Chuttersnap-VR2NAaqMnlA-unsplashIn keeping with yesterday's discussion of college athletics, yesterday, an article about William Singer and the Varsity Blues admission scandal came up in my Twitter feed yesterday. And, while I haven't really thought about Singer in a year or two, it's worth revisiting a little.

The news hook is that the prosecution rested its case against Gamal Abdelaziz, who is accused of paying $300,000 to get his daughter into USC as an alleged basketball player, and John Wilson, who paid a total of $1.2 million to get his three kids into USC, Stanford, and Harvard as athletes. These are the first two parents to go to trial, though 33 of the 40 parents charged have pleaded guilty.

The news from yesterday has two main takeaways. First, a forensic accountant testified that Singer personally made nearly $28 million in the scheme.

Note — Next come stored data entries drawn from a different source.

theorem only_execRevocationAckTimeout (node : BitVec 8) (s : State) : ∃ t, execRevocationAckTimeout node s = .next t ∧
    Only [.flog0, .flog1, .leases, .revocation] [.fabRt] s t := by
  refine ⟨_, rfl, ?_⟩
  repeat' first
    | with_reducible assumption | with_reducible exact Only.refl _ | decide +kernel | exact List.elem_iff.mp rfl
    | with_reducible apply only_State_log | with_reducible apply only_State_revokeLease
    | with_reducible apply only_State_setF | with_reducible apply Only.fold | intro _ _ _ | dsimp only | split
    | with_reducible apply Only.upd_revocation

theorem only_quiesceNode {Ps : List Piece} {Ks : List RegKind} {s0 : State} (node : Nat) (addr : Nat) (tenant : Nat)
    (s : State) (hK : Only Ps Ks s0 s) (hp : [.quiesced] ⊆ Ps) : Only Ps Ks s0 (quiesceNode node addr tenant s) := by
  unfold quiesceNode
  repeat' first
    | with_reducible assumption | exact hp (by decide +kernel) | dsimp only | split
    | with_reducible apply Only.upd_quiesced

theorem only_execQuiesce (node : BitVec 8) (addr : BitVec 48) (tenant : BitVec 10) (s : State) : ∃ t, execQuiesce node
    addr tenant s = .next t ∧ Only [.quiesced] [] s t := by
  refine ⟨_, rfl, ?_⟩
  repeat' first | with_reducible exact Only.refl _ | decide +kernel | with_reducible apply only_quiesceNode

/-! ### Machine/Loss.lean -/

theorem only_State_recomputeCaps {Ps : List Piece} {Ks : List RegKind} {s0 : State} (s : State) (hK : Only Ps Ks s0 s)
    (hp : [.capIo, .capTc] ⊆ Ps) (hk : [.env] ⊆ Ks) : Only Ps Ks s0 (State.recomputeCaps s) := by
  unfold State.recomputeCaps
  repeat' first
    | with_reducible assumption | exact hp (by decide +kernel) | exact hk (List.elem_iff.mp rfl)
    | with_reducible apply only_State_setF | with_reducible apply Only.fold | intro _ _ _ | dsimp only | split
    | with_reducible apply Only.upd_capIo_capTc

theorem only_State_refreshEnv {Ps : List Piece} {Ks : List RegKind} {s0 : State} (s : State) (t : Nat) (hK : Only Ps
    Ks s0 s) (hk : [.vstat] ⊆ Ks) : Only Ps Ks s0 (State.refreshEnv s t) := by
  unfold State.refreshEnv
  repeat' first | with_reducible assumption | exact hk (List.elem_iff.mp rfl) | with_reducible apply only_State_setF

theorem only_State_markLost {Ps : List Piece} {Ks : List RegKind} {s0 : State} (s : State) (die : Nat) (hK : Only Ps
    Ks s0 s) (hk : [.fabStat] ⊆ Ks) : Only Ps Ks s0 (State.markLost s die) := by
  unfold State.markLost
  repeat' first
    | with_reducible assumption | exact hk (List.elem_iff.mp rfl) | with_reducible apply only_State_setBit
    | with_reducible apply Only.fold | intro _ _ _ | split

theorem only_State_stackLost {Ps : List Piece} {Ks : List RegKind} {s0 : State} (s : State) (n : Nat) (hK : Only Ps Ks
    s0 s) (hp : [.fpDirty, .chanPoisoned, .mbox] ⊆ Ps) : Only Ps Ks s0 (State.stackLost s n) := by
  unfold State.stackLost
  repeat' first
    | with_reducible assumption | exact List.Subset.trans (by decide +kernel) hp | exact hp (by decide +kernel)
    | with_reducible apply only_State_reportChannel | with_reducible apply Only.fold | intro _ _ _ | dsimp only
    | split | with_reducible apply Only.upd_chanPoisoned_fpDirty

theorem only_State_coresLost {Ps : List Piece} {Ks : List RegKind} {s0 : State} (s : State) (t : Nat) (hK : Only Ps Ks
    s0 s) (hp : [.fpDirty, .coreState, .towerState] ⊆ Ps) : Only Ps Ks s0 (State.coresLost s t) := by
  unfold State.coresLost
  repeat' first
    | with_reducible assumption | exact hp (by decide +kernel)
    | with_reducible apply Only.upd_coreState_towerState_fpDirty

theorem only_State_bedsGone {Ps : List Piece} {Ks : List RegKind} {s0 : State} (s : State) (t : Nat) (hK : Only Ps Ks
    s0 s) (hp : [.mem, .checks, .stores, .cores, .beds] ⊆ Ps) : Only Ps Ks s0 (State.bedsGone s t) := by
  unfold State.bedsGone
  repeat' first
    | with_reducible assumption | exact hp (by decide +kernel) | dsimp only
    | with_reducible apply Only.upd_mem_stores_checks_cores_beds

theorem only_State_failIdleLists {Ps : List Piece} {Ks : List RegKind} {s0 : State} (s : State) (t : Nat) (hK : Only
    Ps Ks s0 s) (hp : [.thermal, .mbox, .lists, .progress, .watchdogs] ⊆ Ps) (hk : [.vgov] ⊆ Ks) : Only Ps Ks s0
    (State.failIdleLists s t) := by
  unfold State.failIdleLists
  repeat' first
    | with_reducible assumption | exact List.Subset.trans (by decide +kernel) hp
    | with_reducible apply only_State_setList | with_reducible apply only_State_settleList
    | with_reducible apply Only.fold | intro _ _ _ | dsimp only | split

theorem only_State_enginesLost {Ps : List Piece} {Ks : List RegKind} {s0 : State} (s : State) (t : Nat) (hK : Only Ps
    Ks s0 s) (hp : [.mbox, .leases, .engines, .xfers, .progress, .watchdogs] ⊆ Ps) : Only Ps Ks s0 (State.enginesLost
    s t) := by
  unfold State.enginesLost
  repeat' first
    | with_reducible assumption | with_reducible apply only_State_stopXfer | with_reducible apply Only.fold
    | intro _ _ _

theorem only_State_towerLoss {Ps : List Piece} {Ks : List RegKind} {s0 : State} (s : State) (t : Nat) (cause : Nat)
    (after : DomState) (hK : Only Ps Ks s0 s) (hp : [.mem, .checks, .stores, .fpDirty, .coreState, .towerState,
    .chanPoisoned, .cores, .beds, .domains, .thermal, .capIo, .capTc, .flog0, .flog1, .fatal, .mbox, .leases,
    .engines, .xfers, .lists, .progress, .watchdogs] ⊆ Ps) (hk : [.fabStat, .env, .vgov, .vstat] ⊆ Ks) : Only Ps Ks s0
    (State.towerLoss s t cause after) := by
  unfold State.towerLoss
  repeat' first
    | with_reducible assumption | exact List.Subset.trans (by decide +kernel) hp
    | exact List.Subset.trans (by decide +kernel) hk | exact hk (List.elem_iff.mp rfl)
    | with_reducible apply only_State_bedsGone | with_reducible apply only_State_coresLost
    | with_reducible apply only_State_enginesLost | with_reducible apply only_State_failIdleLists
    | with_reducible apply only_State_finishOp | with_reducible apply only_State_log
    | with_reducible apply only_State_markLost | with_reducible apply only_State_recomputeCaps
    | with_reducible apply only_State_setDom | with_reducible apply only_State_setF
    | with_reducible apply only_State_setFatal | with_reducible apply only_State_stackLost
    | with_reducible apply Only.fold | intro _ _ _ | dsimp only | split

theorem only_State_allOff {Ps : List Piece} {Ks : List RegKind} {s0 : State} (s : State) (after : DomState) (hK : Only
    Ps Ks s0 s) (hp : [.mem, .checks, .stores, .cores, .beds, .domains, .ports, .guests, .reqs, .quiesced, .alive,
    .standby, .hbActive, .hbStandby, .removing, .revocation, .engines, .xfers, .lists] ⊆ Ps) (hk : [.vregCtl, .vstat]
    ⊆ Ks) : Only Ps Ks s0 (State.allOff s after) := by
  unfold State.allOff
  repeat' first
    | with_reducible assumption | exact List.Subset.trans (by decide +kernel) hp | exact hp (by decide +kernel)
    | exact hk (List.elem_iff.mp rfl) | with_reducible apply only_State_bedsGone
    | with_reducible apply only_State_clrBit | with_reducible apply only_State_setDom
    | with_reducible apply only_State_setF | with_reducible apply Only.fold | intro _ _ _ | dsimp only | split
    | with_reducible apply Only.upd_alive_standby_hbActive_hbStandby_lists_xfers_engines_reqs_ports_guests_revocation_removing_quiesced

theorem only_State_ioDieGone {Ps : List Piece} {Ks : List RegKind} {s0 : State} (s : State) (x : Nat) (after :
    DomState) (hK : Only Ps Ks s0 s) (hp : [.out, .x0Lost, .mem, .checks, .stores, .fpDirty, .chanPoisoned, .cores,
    .beds, .domains, .ports, .guests, .reqs, .quiesced, .spanLost, .ic, .flog0, .flog1, .mbox, .alive, .standby,
    .hbActive, .hbStandby, .removing, .revocation, .engines, .xfers, .lists] ⊆ Ps) (hk : [.fabStat, .fabDiscard,
    .spnStat, .spnRxmap, .spnTxmap, .spnLanest, .spnDiscard, .vregCtl, .vstat, .ctrVal] ⊆ Ks) : Only Ps Ks s0
    (State.ioDieGone s x after) := by
  unfold State.ioDieGone
  repeat' first
    | with_reducible assumption | exact List.Subset.trans (by decide +kernel) hp | exact hp (by decide +kernel)
    | exact List.Subset.trans (by decide +kernel) hk | with_reducible apply only_State_allOff
    | with_reducible apply only_State_blankPort | with_reducible apply only_State_markLost
    | with_reducible apply only_State_portDown | with_reducible apply only_State_setDom
    | with_reducible apply only_State_setSpan | with_reducible apply only_State_stackLost
    | with_reducible apply Only.fold | intro _ _ _ | dsimp only | split | with_reducible apply Only.upd_flog0_flog1
    | with_reducible apply Only.upd_x0Lost

theorem only_State_ioDieLoss {Ps : List Piece} {Ks : List RegKind} {s0 : State} (s : State) (x : Nat) (phases : Nat)
    (hK : Only Ps Ks s0 s) (hp : [.out, .x0Lost, .mem, .checks, .stores, .fpDirty, .chanPoisoned, .cores, .beds,
    .domains, .ports, .guests, .reqs, .quiesced, .spanLost, .ic, .flog0, .flog1, .mbox, .alive, .standby, .hbActive,
    .hbStandby, .removing, .revocation, .engines, .xfers, .lists] ⊆ Ps) (hk : [.fabStat, .fabDiscard, .spnStat,
    .spnRxmap, .spnTxmap, .spnLanest, .spnDiscard, .vregCtl, .vstat, .ctrVal] ⊆ Ks) : Only Ps Ks s0 (State.ioDieLoss s
    x phases) := by
  unfold State.ioDieLoss
  repeat' first
    | with_reducible assumption | exact List.Subset.trans (by decide +kernel) hp
    | with_reducible apply only_State_ioDieGone | with_reducible apply only_State_log | split

/-! ### Machine/Power.lean -/

theorem only_State_startRamp {Ps : List Piece} {Ks : List RegKind} {s0 : State} (s : State) (d : Nat) (hK : Only Ps Ks
    s0 s) (hp : [.domains] ⊆ Ps) : Only Ps Ks s0 (State.startRamp s d) := by
  unfold State.startRamp
  repeat' first | with_reducible assumption | with_reducible apply only_State_setDom

theorem only_State_onReq {Ps : List Piece} {Ks : List RegKind} {s0 : State} (s : State) (d : Nat) (hK : Only Ps Ks s0
    s) (hp : [.domains, .flog0, .flog1] ⊆ Ps) (hk : [.vregCtl, .vregStat] ⊆ Ks) : Only Ps Ks s0 (State.onReq s d) :=
    by
  unfold State.onReq
  repeat' first
    | with_reducible assumption | exact List.Subset.trans (by decide +kernel) hp | exact hk (List.elem_iff.mp rfl)
    | with_reducible apply only_State_log | with_reducible apply only_State_setBit
    | with_reducible apply only_State_setDom | with_reducible apply only_State_startRamp | dsimp only | split

theorem only_State_domOff {Ps : List Piece} {Ks : List RegKind} {s0 : State} (s : State) (d : Nat) (hK : Only Ps Ks s0
    s) (hp : [.out, .x0Lost, .mem, .checks, .stores, .fpDirty, .chanPoisoned, .cores, .beds, .domains, .ports,
    .guests, .reqs, .quiesced, .spanLost, .ic, .flog0, .flog1, .mbox, .alive, .standby, .hbActive, .hbStandby,
    .removing, .revocation, .engines, .xfers, .lists] ⊆ Ps) (hk : [.fabStat, .fabDiscard, .spnStat, .spnRxmap,
    .spnTxmap, .spnLanest, .spnDiscard, .vregCtl, .vstat, .ctrVal] ⊆ Ks) : Only Ps Ks s0 (State.domOff s d) := by
  unfold State.domOff
  repeat' first
    | with_reducible assumption | exact List.Subset.trans (by decide +kernel) hp | exact hk (List.elem_iff.mp rfl)
    | with_reducible apply only_State_bedsGone | with_reducible apply only_State_clrBit
    | with_reducible apply only_State_ioDieGone | with_reducible apply only_State_setDom
    | with_reducible apply only_State_setF | dsimp only | split

theorem only_State_offReq {Ps : List Piece} {Ks : List RegKind} {s0 : State} (s : State) (d : Nat) (hK : Only Ps Ks s0
    s) (hp : [.out, .x0Lost, .mem, .checks, .stores, .fpDirty, .chanPoisoned, .cores, .beds, .domains, .ports,
    .guests, .reqs, .quiesced, .spanLost, .ic, .flog0, .flog1, .mbox, .alive, .standby, .hbActive, .hbStandby,
    .removing, .revocation, .engines, .xfers, .lists] ⊆ Ps) (hk : [.fabStat, .fabDiscard, .spnStat, .spnRxmap,
    .spnTxmap, .spnLanest, .spnDiscard, .vregCtl, .vregStat, .vstat, .ctrVal] ⊆ Ks) : Only Ps Ks s0 (State.offReq s d)
    := by
  unfold State.offReq
  repeat' first
    | with_reducible assumption | exact List.Subset.trans (by decide +kernel) hp
    | exact List.Subset.trans (by decide +kernel) hk | exact hk (List.elem_iff.mp rfl)
    | with_reducible apply only_State_domOff | with_reducible apply only_State_log
    | with_reducible apply only_State_setBit | split

theorem only_State_vregClear {Ps : List Piece} {Ks : List RegKind} {s0 : State} (s : State) (d : Nat) (hK : Only Ps Ks
    s0 s) (hp : [.domains] ⊆ Ps) : Only Ps Ks s0 (State.vregClear s d) := by
  unfold State.vregClear
  repeat' first | with_reducible assumption | with_reducible apply only_State_setDom | dsimp only | split

theorem only_State_vregWrite {Ps : List Piece} {Ks : List RegKind} {s0 : State} (s : State) (d : Nat) (v : Nat) (hK :
    Only Ps Ks s0 s) (hp : [.out, .x0Lost, .mem, .checks, .stores, .fpDirty, .chanPoisoned, .cores, .beds, .domains,
    .ports, .guests, .reqs, .quiesced, .spanLost, .ic, .flog0, .flog1, .mbox, .alive, .standby, .hbActive, .hbStandby,
    .removing, .revocation, .engines, .xfers, .lists] ⊆ Ps) (hk : [.fabStat, .fabDiscard, .spnStat, .spnRxmap,
    .spnTxmap, .spnLanest, .spnDiscard, .vregCtl, .vregStat, .vstat, .ctrVal] ⊆ Ks) : Only Ps Ks s0 (State.vregWrite s
    d v) := by
  unfold State.vregWrite
  repeat' first
    | with_reducible assumption | exact List.Subset.trans (by decide +kernel) hp
    | exact List.Subset.trans (by decide +kernel) hk | exact hk (List.elem_iff.mp rfl)
    | with_reducible apply only_State_offReq | with_reducible apply only_State_onReq
    | with_reducible apply only_State_setF | with_reducible apply only_State_vregClear | dsimp only | split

And beyond the fact that it involves college athletics, the relevant nonprofit news has to do, at least a little, with the defendants' defense against the charges: both claim that they thought they were making legitimate charitable donations, through Singer, to the universities. (Abdelaziz claims that he believed $200,000 of the $300,000 he paid Singer was going to be a donation to USC.)

And Singer structured the scheme to provide for that type of deniability (and tax deduction). Remember, Singer laundered the donations through the Key Worldwide Foundation, a tax-exempt organization.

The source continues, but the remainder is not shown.